People that can afford big workstations can say how many gigaflops does your computer do? That's 1000 megaflops. Well, that's enough for most people. But, you know, there's always a government laboratory that wants something bigger. And so we have one today. It's the Sandia National Laboratory in Albuquerque, and they wanted a teraflop machine. And so they ordered one from Intel, and it's being delivered sort of piecemeal now, and by the middle of next year it's supposed to be all done, and it's supposed to run at a teraflop. And it has 9900 processors. It is a real monster. And, of course, all the other national laboratories are very jealous and they say, well, it costs too much, $40-some million, it won't work anyway, who needs one? But I think it's kind of nice that we have a teraflop machine because I guess we needed one. I'm not quite sure. Anyway, that's a teraflop.

Now, I think you know what a pedaflop is. A pedaflop is 1000 teraflops, and we're nowhere near to getting a pedaflop machine. But agencies like to talk about it. So they were the sponsors of this workshop.

I was the keynote speaker at this first pedaflop conference. Now, they are annual. You know, once you get started you can do it every year. And so I talked about revolution. I talked about where we might go in the future to build a pedaflop machine. And I talked about things like can't we use biology? And everyone smiled and said nice things, but as I listened to the

other talks, everyone talked evolution. And what the group thought, and this is a group of probably 30 technical people. They were all supposed to be top-notch in their various areas, they said if we just keep doing what we're doing, in 20 years we'll have pedaflop. And they had a documentation to prove it. They had a straight line on semilog paper.

Now, you know how that works. I mean, anything is a straight line on semilog paper. And so what they'd done is they put two points on the chart for the last 10 years of progress in computers, and they just extended it for 24 years, and sure enough it came to a pedaflop.

Scaling Computers Down

Well, I got to thinking about what that might mean. How did we make progress in the last 10 years? We made machines faster, and we made them smaller, and if we keep doing that for 24 years, what size is it? Well, now we're building half-micron circuit technology. We're soon going to be building quarter. Perhaps some people are now. And if I've talked to people that are doing research, they are talking about .15 micron technology. Well, if we extrapolate for 20 more years it's going to be really tiny.

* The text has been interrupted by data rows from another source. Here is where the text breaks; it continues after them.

/-- A lane detects an error in one of its frames (R96): the frame waits for its replay and the lane for its check. An error in a
replay, or in the only frame left in an erring lane where no other lane is eligible, is the failed retry. Answers whether the
quad is to be fenced. -/
def State.laneErr (s : State) (n cause stage : Nat) (f : Frame) : Bool × State :=
  let s := (s.laneRecord n cause stage).raiseFault (lanePg n) 8
  let x := s.lane n
  let alone := !(quadLanes f.quad).any (fun m => m != n && s.laneFit m)
  match f.replayOf with
  | some o => (true, s.retryFailed f o)
  | none =>
    if x.erring && x.frames == [f.id] && alone then (true, s.retryFailed f n)
    else
      let s := s.leaveLane f
      let s := s.toReplay f
      let s := s.updLane n (fun x => { x with
        check := .waiting, erring := true, ownReplay := if alone then x.ownReplay ++ [f.id] else x.ownReplay })
      (false, s)

/-- FRAME_STAGED: the oldest frame of a quad whose first bytes are in goes to a lane (R16, R70); answers whether the quad is to be
fenced for an error that LANE_XINJECT asked for (R99). A frame whose context is not resident any more is handed to no lane: it
completes with FENCED (R16; DESIGN CHOICE, log 102). -/
def State.frameStaged (s : State) (q : Nat) : Bool × State :=
  match s.frames.list.find? (fun f => f.quad == q && f.st == .reading && f.startable && s.keyReady f) with
  | none => (false, s)
  | some f =>
    if (s.findWay f.elem.d.object).isNone then (false, s.endFrame f 25 stFenced 0)
    else
    match s.pickLane q with
    | none => (false, s.unparkNeed q)
    | some n =>
      if !s.quadClock q then (false, s)
      else
        let s := (s.toLane f n).unparkNeed q
        let s := (s.perfCount (16 + n) f.elem.d.srcLen)
        if s.tile.st == .test && s.flag LANE_XINJECT.ARM n then
          if s.fld LANE_XINJECT.AFTER n ≤ (s.lane n).injectCount then
            let s := s.putFlag LANE_XINJECT.ARM n false
            let (stage, s) := s.freeStage
            match s.frame? f.id with
            | some g => s.laneErr n (s.fld LANE_XINJECT.CAUSE n) stage g
            | none => (false, s)
          else (false, s.updLane n (fun x => { x with injectCount := x.injectCount + 1 }))
        else (false, s)

/-! ## What a lane pushes (R75, R92–R95) -/

/-- AUTH_FAIL completions of a quad are counted in windows; V249 once per window at THRESHOLD, and a THRESHOLD of 0 disables the
count (R98). -/
def State.authFail (s : State) (q : Nat) : State :=
  let s := s.perfCount (104 + q) 1
  let t := s.fld QUAD_AFAIL.THRESHOLD q
  if t = 0 then s
  else
    let s := s.bump QUAD_AFAIL_CNT.COUNT q 1
    if decide (t ≤ s.fld QUAD_AFAIL_CNT.COUNT q) && !(s.quad q).afailRaised then
      (s.updQuad q (fun x => { x with afailRaised := true })).raiseEvent (quadPg q) 0
    else s

/-- The statistics of a context count a frame that has completed (R104). -/
def State.countFrame (s : State) (f : Frame) (status octets : Nat) : State :=
  match s.findWay f.elem.d.object with
  | none => s
  | some k =>
    s.stat k (fun c =>
      if status = stOk then { c with s0 := c.s0 + 1, s1 := c.s1 + BitVec.ofNat 64 octets } else c.countFail status)

/-- The commit of a receive frame that a lane has finished: the outcome as it completes (R92). The commit asks only that the way
holds the context (DESIGN CHOICE, log 100), and an L of 2^64 does not fit its field: it takes a free value (log 101). -/
def State.commitFrame (s : State) (f : Frame) (o : Outcome) : Outcome × State :=
  match s.findWay f.elem.d.object with
  | none => ({ o with status := if o.status = 0 then stFenced else o.status, reason := if o.status = 0 then 0 else o.reason }, s)
  | some k =>
    let c := s.clearCtx k
    let rx := f.elem.d.opcode == 0x11 || f.elem.d.opcode == 0x13
    if o.status = 0 ∧ rx then
      let (r, c') := commitRx c f.slotB f.pn
      let o := if r ≠ 0 then { lateFail stReplay r with octets := 0 } else o
      let x := c'.slot f.slotB
      if 2 ^ 64 ≤ x.pn then
        let (i, s) := s.takeFree
        (o, s.modCtx k (fun _ => c'.setSlot f.slotB { x with pn := (Config.freeValue 64 i).toNat }))
      else (o, s.modCtx k (fun _ => c'))
    else (o, s)

/-- A replay has ended well: TRANSIENT of the lane that erred counts, once its check has passed too (R96); for an error of the
staging bank that of the quad (R100, R329). -/
def State.replayed (s : State) (f : Frame) : State :=
  match f.replayOf with
  | none => s
  | some o =>
    if f.bankErr then s.transient (quadPg f.quad)
    else if f.checkPassed then s.transient (lanePg o)
    else if (s.lane o).erring then s.updLane o (fun x => { x with replayedOk := x.replayedOk + 1 })
    else s

/-- A frame is counted as its completion is first pushed, not again after a replay of the pushed frame (R98, R350, R351). -/
def State.countPush (s : State) (f : Frame) (o : Outcome) : State :=
  if f.committed.isSome then s
  else
    let d := f.elem.d
    let s := (s.perfCount f.lane 1).fnCount f.elem.func (if takesPn d.opcode then 11 else 12) (b2n (o.status == 0))
    let s := (s.fnCount f.elem.func 13 d.srcLen).fnCount f.elem.func 14 (if o.status = 0 then o.outLen else 0)
    if o.status = stAuthFail then s.authFail f.quad else s
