-- ==== Sys2Proof/Machine/RegWrite.lean ====
section
/-! DEFINITION. What a write to a register of the window does: the fields that take the value (R10), and the effect that each
register's chapter gives the write (R43, R44, R46, R65–R69, R99, R127, R129, R139, R146, R158, R166–R169, R186, R187, R211,
R230, R253, R255, R265, R266, R269, R270, R291, R316, R317, R338, R344, R357–R360, R379). -/

namespace Sys2Proof.Machine

/-! ## Fields (R10) -/

/-- The bits of a field in its register. -/
def Fld.bits (f : Fld) : W64 := BitVec.ofNat 64 ((2 ^ (f.hi - f.lo + 1) - 1) * 2 ^ f.lo)

/-- The bits of a register's fields of some access codes. -/
def Reg.bitsOf (r : Reg) (p : Acc → Bool) : W64 :=
  r.desc.flds.foldl (fun a f => if p f.acc then a ||| f.bits else a) 0

/-- The page's expert lock is open. -/
def State.lockOpen (s : State) (p : PageRef) : Bool := (s.hdr p).lock == .opened

/-- The register as it would read with the written bits of its RW and RWX fields in place. -/
def State.merged (s : State) (r : Reg) (n : Nat) (v mask : W64) : W64 :=
  let m := r.bitsOf (fun a => a == .rw || a == .rwx) &&& mask
  (s.reg r n &&& ~~~m) ||| (v &&& m)

/-- A write takes its plain effect: RW and RWX fields hold what is written, and a 1 clears a W1C bit. In an expert region a
W1C bit is cleared only while the lock is open (R35). -/
def State.store (s : State) (r : Reg) (n : Nat) (v mask : W64) : State :=
  let c :=
    if r.desc.off < 0x800 || s.lockOpen (regPage r n) || r == .IRQ_VEC_CFG then
      r.bitsOf (fun a => a == .w1c) &&& v &&& mask
    else 0
  s.setReg r n (s.merged r n v mask &&& ~~~c)

/-- The registers whose VALID bit holds a record: a 1 written to it clears the record and its count; with the register that
completes the record. -/
def Reg.record : Reg → Option (Option Reg)
  | .ACCESS_ERR_INFO => some (some .ACCESS_ERR_ADDR)
  | .FAB_ERR_INFO => some (some .FAB_ERR_ADDR)
  | .CTX_ERR_INFO => some (some .CTX_ERR_HANDLE)
  | .QENG_TORN_LAST | .LANE_ERR | .CTX_PN_HANDLE | .EPOCH_MISS_HANDLE | .DG_ERR_INFO | .DCORE_ERR | .BN_ERR_INFO | .DCH_ERR
  | .PWR_WAKE_CAUSE | .PWR_FAULT_INFO => some none
  | _ => none

/-- A write to a record register. -/
def State.recordWrite (s : State) (r : Reg) (n : Nat) (other : Option Reg) (v mask : W64) : State :=
  if (v &&& mask).getLsbD 31 then
    let s := s.clearReg r n
    match other with
    | some o => s.clearReg o n
    | none => s
  else s

/-! ## Keyed commands -/

/-- A command register with KEY and CMD: 0xC0DE opens it, anything else sets SEQ of its page. -/
def State.keyed (s : State) (p : PageRef) (w : W64) (f : Nat → State) : State :=
  if fget w 31 16 = 0xC0DE then f (fget w 3 0) else s.seq p

/-! ## Queues -/

/-- RQ_CFG is written: the other fields take effect only while the queue is DISABLED, and before EN acts (R65, R66). -/
def State.rqCfgWrite (s : State) (q : Nat) (m : W64) : State :=
  let other : W64 := 0x1F3F3F0F
  let en := m.getLsbD 31
  let s :=
    if (s.rq q).st == .disabled then s.setReg .RQ_CFG q (m &&& other)
    else if (m ^^^ s.reg .RQ_CFG q) &&& other == 0 then s
    else s.seq (pg .qeng)
  if en then s.rqEnable q else s.rqDisable q

/-- CQ_CFG is written (R158). -/
def State.cqCfgWrite (s : State) (c : Nat) (m : W64) : State :=
  let other : W64 := 0x1F3F0000
  let en := m.getLsbD 31
  let s :=
    if (s.cq c).st == .disabled then s.setReg .CQ_CFG c (m &&& other)
    else if (m ^^^ s.reg .CQ_CFG c) &&& other == 0 then s
    else s.seq (pg .qeng)
  if en then s.cqEnable c else s.cqDisable c

/-- A register of a request queue that can be written only while the queue is DISABLED, and only if ok (R66). -/
def State.rqWrite (s : State) (r : Reg) (q : Nat) (v mask : W64) (ok : Bool) : State :=
  if (s.rq q).st == .disabled && ok then s.store r q v mask else s.seq (pg .qeng)

/-- A register of a CQ that can be written only while the CQ is DISABLED, and only if ok (R158). -/
def State.cqWrite (s : State) (r : Reg) (c : Nat) (v mask : W64) (ok : Bool) : State :=
  if (s.cq c).st == .disabled && ok then s.store r c v mask else s.seq (pg .qeng)

/-! ## Rings that restart when they are enabled -/

/-- The configuration of a ring with EN, SIZE_LOG2 and other fields: the size is written only while EN = 0. Answers whether
EN rose. -/
def State.ringCfg (s : State) (r : Reg) (n : Nat) (v mask : W64) : Bool × State :=
  let was := (s.reg r n).getLsbD 31
  let s := s.store r n v (if was then mask &&& ~~~(0x1F000000 : W64) else mask)
  (!was && (s.reg r n).getLsbD 31, s)

/-- The learn ring is enabled: it starts at index 0 of lap 0 (R129). -/
def State.learnStart (s : State) : State :=
  { s.setReg .CTX_LEARN_CONS 0 0 with ctx := { s.ctx with learnPos := 0, learnCons := 0, learnMirror := none } }

/-- The consumer index of the learn ring is written. -/
def State.learnConsume (s : State) (i : Nat) : State :=
  { s with ctx := { s.ctx with learnCons := placeCons s.ctx.learnPos (2 ^ s.learnLog) i } }

/-! ## Pages -/

/-- Writes to the TILE page and to the pages of queues, CQs, functions, the crown and the interrupt unit. v holds the value,
mask the bits that the access covers, m the value merged with what the register holds. -/
def State.write1 (s : State) (r : Reg) (n : Nat) (v mask m : W64) : Option State :=
  let w := v &&& mask
  match r with
  | .TILE_CMD => some (s.keyed (pg .tile) w s.tileCommand)
  | .TILE_WDOG_CTL =>
    let s := s.store r n v mask
    some (if s.flag TILE_WDOG_CTL.EN 0 then s else s.wdogKick)
  | .TILE_WDOG_KICK => some s.wdogKick
  | .TILE_SELFTEST =>
    let s := s.store r n v mask
    some (if w.getLsbD 31 then s.selftestGo else s)
  | .RQ_BASE => some (s.rqWrite r n v mask true)
  | .RQ_HEAD => some (s.rqWrite r n v mask (decide (fget m 15 0 < 2 ^ s.rqLog n)))
  | .RQ_CFG => some (s.rqCfgWrite n m)
  | .RQ_KICK => some (s.rqKick n)
  | .FN_RQ_KICK => some (if s.ownsRq n (fget w 7 0) then s.rqKick (fget w 7 0) else s)
  | .CQ_BASE | .CQ_MIRROR => some (s.cqWrite r n v mask true)
  | .CQ_HEAD => some (s.cqWrite r n v mask (mask == BitVec.allOnes 64 && decide (fget v 15 0 < 2 ^ s.cqLog n)))
  | .CQ_CFG => some (s.cqCfgWrite n m)
  | .CQ_CONS => some (s.cqConsume n (fget w 15 0))
  | .FN_CQ_CONS => some (if s.ownsCq n (fget w 21 16) then s.cqConsume (fget w 21 16) (fget w 15 0) else s)
  | .IRQ_CTL => some (s.hostSleep (w.getLsbD 0))
  | .IRQ_FLUSH => some (s.irqFlushWrite (w.getLsbD 31) (fget w 7 0))
  | .IRQ_VEC_CFG => some (s.vecCfgWrite n m)
  | .IRQ_XFORCE =>
    let s := (s.store r n v mask).putFlag IRQ_XFORCE.GO 0 false
    some (if w.getLsbD 31 then s.countVec (fget w 7 0) 1 else s)
  | .FN_TRC_BASE | .FN_TRC_MIRROR => some (if s.flag FN_TRC_CFG.EN n then s else s.store r n v mask)
  | .FN_TRC_CFG =>
    let (rose, s) := s.ringCfg r n v mask
    some (if rose then s.ringStart n else s)
  | .FN_TRC_CONS => some ((s.store r n v mask).ringCons n (fget w 15 0))
  | _ => none

/-- Writes to the pages of the lanes, the stores, the engines and the random number source. -/
def State.write2 (s : State) (r : Reg) (n : Nat) (v mask _m : W64) : Option State :=
  let w := v &&& mask
  match r with
  | .LANE_CHECK =>
    some (if w.getLsbD 0 && s.isOn (lanePg n) then
      ((s.putFlag LANE_CHECK.RUN n true).putFlag LANE_CHECK.DONE n false).laneCheckAsk n else s)
  | .LANE_XINJECT =>
    let s := s.store r n v mask
    some (if w.getLsbD 31 then s.updLane n (fun x => { x with injectCount := 0 }) else s)
  | .CTX_STORE_BASE | .CTX_TREE_BASE =>
    let ok := s.ctx.store == .uninit ||
      (s.ctx.store == .ready && s.paused && s.missBusy == 0 && s.ctx.ways.all (fun x => !x.2.isDirty))
    some (if ok then s.store r n v mask else s.seq (pg .ctx))
  | .CTX_CFG => some (if s.ctx.store == .uninit then s.store r n v mask else s.seq (pg .ctx))
  | .CTX_CMD =>
    some (match fget w 31 28 with
      | 1 => s.ctxInit
      | 2 => s.ctxFlush
      | 3 => s.ctxRetireHandle (fget w 27 0)
      | op => if s.ctx.cmd.isSome then s.seq (pg .ctx) else s.ctxRefuse op)
  | .CTX_LEARN_BASE | .CTX_LEARN_MIRROR => some (if s.flag CTX_LEARN_CFG.EN 0 then s else s.store r n v mask)
  | .CTX_LEARN_CFG =>
    let (rose, s) := s.ringCfg r n v mask
    some (if rose then s.learnStart else s)
  | .CTX_LEARN_CONS => some ((s.store r n v mask).learnConsume (fget w 15 0))
  | .DG_SAVE_BASE => some (if s.flag DG_SAVE_CTL.EN 0 then s else s.store r n v mask)
  | .DG_XRESERVE => some (if s.blk (pg .digest) == .off then s.store r n v mask else s)
  | .DCORE_CHECK => some (if w.getLsbD 0 then s.dcoreCheckAsk n else s)
  | .DCORE_XINJECT =>
    let s := s.store r n v mask
    some (if w.getLsbD 31 then s.setDcore n { s.dcore n with injectCount := 0 } else s)
  | .BN_CHECK => some (if w.getLsbD 0 then s.bnCheckRun else s)
  | .BN_CHAN_CFG => some (s.bnChanCfg n w)
  | .BN_XINJECT =>
    let s := s.store r n v mask
    some (if w.getLsbD 31 then { s with bignum := { s.bignum with injectCount := 0 } } else s)
  | .RNG_CELL_EN => some (s.cellEnWrite (fget w 15 0))
  | .RNG_RESEED_CFG =>
    let s := s.store r n v mask
    some (if w.getLsbD 31 then { s with rng := { s.rng with force := true } } else s).rngLevels
  | .RNG_PRIV_RESERVE => some (s.store r n v mask).rngLevels
  | .RNG_HEALTH_CFG => some (s.store r n v mask).rngCheckReady
  | .KEY_CMD => some (s.keyed (pg .key) w (fun c =>
      match c with
      | 1 => s.zeroize
      | 2 => s.attestStart
      | 3 => s.pounceDue
      | 4 => s.portRetry
      | _ => s.seq (pg .key)))
  | .KEY_ATT_CHAL => some (if s.keyBusy then s.seq (pg .key) else s.store r n v mask)
  | _ => none

/-- DCH_CFG, DCH_RING_BASE and DCH_RING_HEAD can be written (R266). -/
def State.dchConfigurable (s : State) (c : Nat) : Bool :=
  ((s.dch c).st == .idle || (s.dch c).st == .halted) && !s.flag DCH_ARM.SHD_ARM c

/-- Writes to the pages of the DMA channels, the Hatband, the clocks, the power sequencer, the tamper logic and tracing. -/
def State.write3 (s : State) (r : Reg) (n : Nat) (v mask m : W64) : Option State :=
  let w := v &&& mask
  match r with
  | .DCH_CFG =>
    some (if s.dchConfigurable n then ((s.store r n v mask).dmaUnpoll n).2 else s.seq (dchPg n))
  | .DCH_RING_BASE => some (if s.dchConfigurable n then (s.store r n v mask).dmaRepoll n else s.seq (dchPg n))
  | .DCH_RING_HEAD =>
    some (if s.dchConfigurable n && decide (fget w 11 0 < s.dchSize n) then (s.store r n v mask).dmaRepoll n
      else s.seq (dchPg n))
  | .DCH_CTL =>
    some (if w.getLsbD 3 then s.dmaDisable n
      else
        let s := if w.getLsbD 2 then s.dmaResume n else s
        if w.getLsbD 1 then s.dmaPoll n else s)
  | .DCH_ARM =>
    some (if s.dchRing n then s.seq (dchPg n)
      else if w.getLsbD 0 then (s.putFlag DCH_ARM.SHD_ARM n true).dmaArmed n
      else s.putFlag DCH_ARM.SHD_ARM n false)
  | .DCH_SHD_CTL | .DCH_SHD_SRC | .DCH_SHD_DST => some (if s.dchRing n then s.seq (dchPg n) else s.store r n v mask)
  | .DCH_X2D_SRC | .DCH_X2D_DST =>
    some (if (s.dch n).st != .idle && (s.dch n).st != .halted && (s.dch n).twoD then s.seq (dchPg n) else s.store r n v mask)
  | .EPOCH_PEND =>
    some (if s.epoch.scheduled then s.seq (pg .hatband) else { s with epoch := { s.epoch with stored := w.toNat } })
  | .EPOCH_TIME =>
    some (if mask == BitVec.allOnes 64 && !s.epoch.scheduled then s.store r n v mask else s.seq (pg .hatband))
  | .EPOCH_CTL =>
    let s := s.store r n v mask
    let s := if w.getLsbD 0 then s.epochArm false else s
    let s := if w.getLsbD 1 then s.epochArm true else s
    some (if w.getLsbD 2 then s.epochCancel else s)
  | .HB_MSG_TX_CTL =>
    let s := s.store r n v mask
    some (if w.getLsbD 31 then s.msgGo else s)
  | .HB_MSG_RX_STS => some (if w.getLsbD 0 then s.msgPop else s)
  | .CLK_REF_CFG => some (s.store r n v mask).refCfgWritten
  | .CLK_CMD => some (s.keyed (pg .clock) w s.clkCommand)
  | .CLK_PLL_EN => some (s.pllEnWrite (fget w 5 0))
  | .CLK_EN => some (s.clkEnWritten m)
  | .CLK_COMPAT | .CLK_RUN_EN | .CLK_SLEEP_EN | .CLK_DEEPSLEEP_EN => some (s.store r n v mask).followAll
  | .PWR_CMD => some (s.keyed (pg .power) w s.pwrCommand)
  | .PWR_SLEEP =>
    let s := s.store r n v mask
    some (if w.getLsbD 31 then s.sleepGo (fget w 1 0) else s)
  | .TAMP_CMD => some (s.keyed (pg .tamper) w (fun c => if c = 1 then s.clearAlarm else s.seq (pg .tamper)))
  | .TAMP_QUAL_CLR => some (s.qualClrWrite (fget w 5 0))
  | .TAMP_SENS_STS => some (s.sensClrWrite (fget w 3 0))
  | .FLT_FUNC =>
    some ((List.range 32).foldl (fun s j => if w.getLsbD j then s.functionClear (32 * n + j) else s) s)
  | .FLT_FUNC_FORCE =>
    let s := s.store r n v mask
    some (if w.getLsbD 31 then s.functionFence (fget w 5 0) 0x11 else s)
  | .TAMP_XIN_CFG =>
    some (if s.flag TAMP_XIN_CFG.SEAL 0 then s
      else
        let s := s.store r n v mask
        if w.getLsbD 31 then s.seal else s)
  | .TAMP_XSENS_CFG => some (if s.flag TAMP_XIN_CFG.SEAL 0 then s else s.store r n v mask)
  | .PERF_TAG_CFG => some (s.store r n v mask).tagCfgWritten
  | .PERF_TRC_BASE | .PERF_TRC_MIRROR => some (if s.flag PERF_TRC_CFG.EN 0 then s else s.store r n v mask)
  | .PERF_TRC_CFG =>
    let (rose, s) := s.ringCfg r n v mask
    some (if rose then s.ringStart 64 else s)
  | .PERF_TRC_CONS => some ((s.store r n v mask).ringCons 64 (fget w 15 0))
  | _ => none

/-- A write to instance n of a register: v holds the value at the register's bits, mask the bits the access covers. -/
def State.writeReg (s : State) (r : Reg) (n : Nat) (v mask : W64) : State :=
  match r.record with
  | some other => s.recordWrite r n other v mask
  | none =>
    let m := s.merged r n v mask
    match s.write1 r n v mask m with
    | some t => t
    | none =>
      match s.write2 r n v mask m with
      | some t => t
      | none =>
        match s.write3 r n v mask m with
        | some t => t
        | none => s.store r n v mask

end Sys2Proof.Machine
end

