/-- The registers whose write does more than its fields say: commands, and registers that take a value only in some states. -/
def Reg.acts : Reg → Bool
  | .TILE_CMD | .TILE_WDOG_CTL | .TILE_WDOG_KICK | .RQ_BASE | .RQ_CFG | .RQ_HEAD | .RQ_KICK | .FN_RQ_KICK
  | .LANE_CHECK | .LANE_XINJECT | .CTX_STORE_BASE | .CTX_TREE_BASE | .CTX_CFG | .CTX_CMD | .CTX_LEARN_BASE
  | .CTX_LEARN_MIRROR | .CTX_LEARN_CFG | .CTX_LEARN_CONS | .EPOCH_PEND | .EPOCH_TIME | .EPOCH_CTL | .CQ_BASE
  | .CQ_MIRROR | .CQ_HEAD | .CQ_CFG | .CQ_CONS | .IRQ_CTL | .IRQ_FLUSH | .IRQ_VEC_CFG | .IRQ_XFORCE | .FN_CQ_CONS
  | .DG_SAVE_BASE | .DG_XRESERVE | .DCORE_CHECK | .DCORE_XINJECT | .BN_CHECK | .BN_CHAN_CFG | .BN_XINJECT
  | .RNG_HEALTH_CFG | .RNG_CELL_EN | .RNG_RESEED_CFG | .RNG_PRIV_RESERVE | .KEY_CMD | .KEY_ATT_CHAL | .DCH_CFG | .DCH_CTL | .DCH_ARM | .DCH_SHD_CTL
  | .DCH_SHD_SRC | .DCH_SHD_DST | .DCH_RING_BASE | .DCH_RING_HEAD | .DCH_X2D_SRC | .DCH_X2D_DST | .HB_MSG_TX_CTL
  | .HB_MSG_RX_STS | .CLK_REF_CFG | .CLK_CMD | .CLK_PLL_EN | .CLK_EN | .CLK_COMPAT | .CLK_RUN_EN | .CLK_SLEEP_EN
  | .CLK_DEEPSLEEP_EN | .PWR_CMD | .PWR_SLEEP | .TAMP_CMD | .TAMP_QUAL_CLR | .TAMP_SENS_STS | .FLT_FUNC
  | .FLT_FUNC_FORCE | .TAMP_XIN_CFG | .TAMP_XSENS_CFG | .TILE_SELFTEST | .PERF_TAG_CFG | .PERF_TRC_BASE
  | .PERF_TRC_MIRROR | .PERF_TRC_CFG | .PERF_TRC_CONS | .FN_TRC_BASE | .FN_TRC_MIRROR | .FN_TRC_CFG | .FN_TRC_CONS => true
  | _ => false

/-- A write of the register takes its fields alone (R10): it neither starts anything nor clears a record. -/
def Reg.plain (r : Reg) : Bool := !r.acts && r.record.isNone

/-! ## The canonical form of the tables -/

/-- Each header stands once, in the order of the pages, and none that is as at reset is listed. -/
def hdrsOk (t : Tbl Hdr) : Bool := Tbl.wf Hdr.resetAt t

/-- Each register stands once, in the order of the places, and none that holds its reset value is listed. -/
def regsOk (t : Tbl W64) : Bool := Tbl.wf regDefault t

/-- The register file and the headers have their canonical form, so that states with equal registers and headers are equal in
both. -/
def State.Canonical (s : State) : Prop := regsOk s.regs = true ∧ hdrsOk s.hdrs = true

Well, how tiny? How big is the molecule? Inorganic molecules are like a nanometer, but biological molecules are tens of nanometers. Well, .1 micron is only 100 nanometers. So we don't have far to go until we get down to the dimensions of biological molecules. Let's suppose that this chart is right, and in 20 years we'll build silicon that has details of that dimension. I think that we're going to find that we're coming up against a couple of basic physical things, like the uncertainty principle, that those things will be small enough so they won't behave the way macro things do, and I think we'll be coming face to face with the life force, which I view as a factor here. So I want to talk about those things.

Inside a Biological Computing Facility

What I think would be real interesting today is if we take a tour of a biological computing facility. Now, you have to use a little imagination on this tour. I'll be the tour guide. I want you all to imagine that you are computer engineers, and my job as a tour guide is to translate for you the biological names that we're viewing so you will understand them as computer engineers.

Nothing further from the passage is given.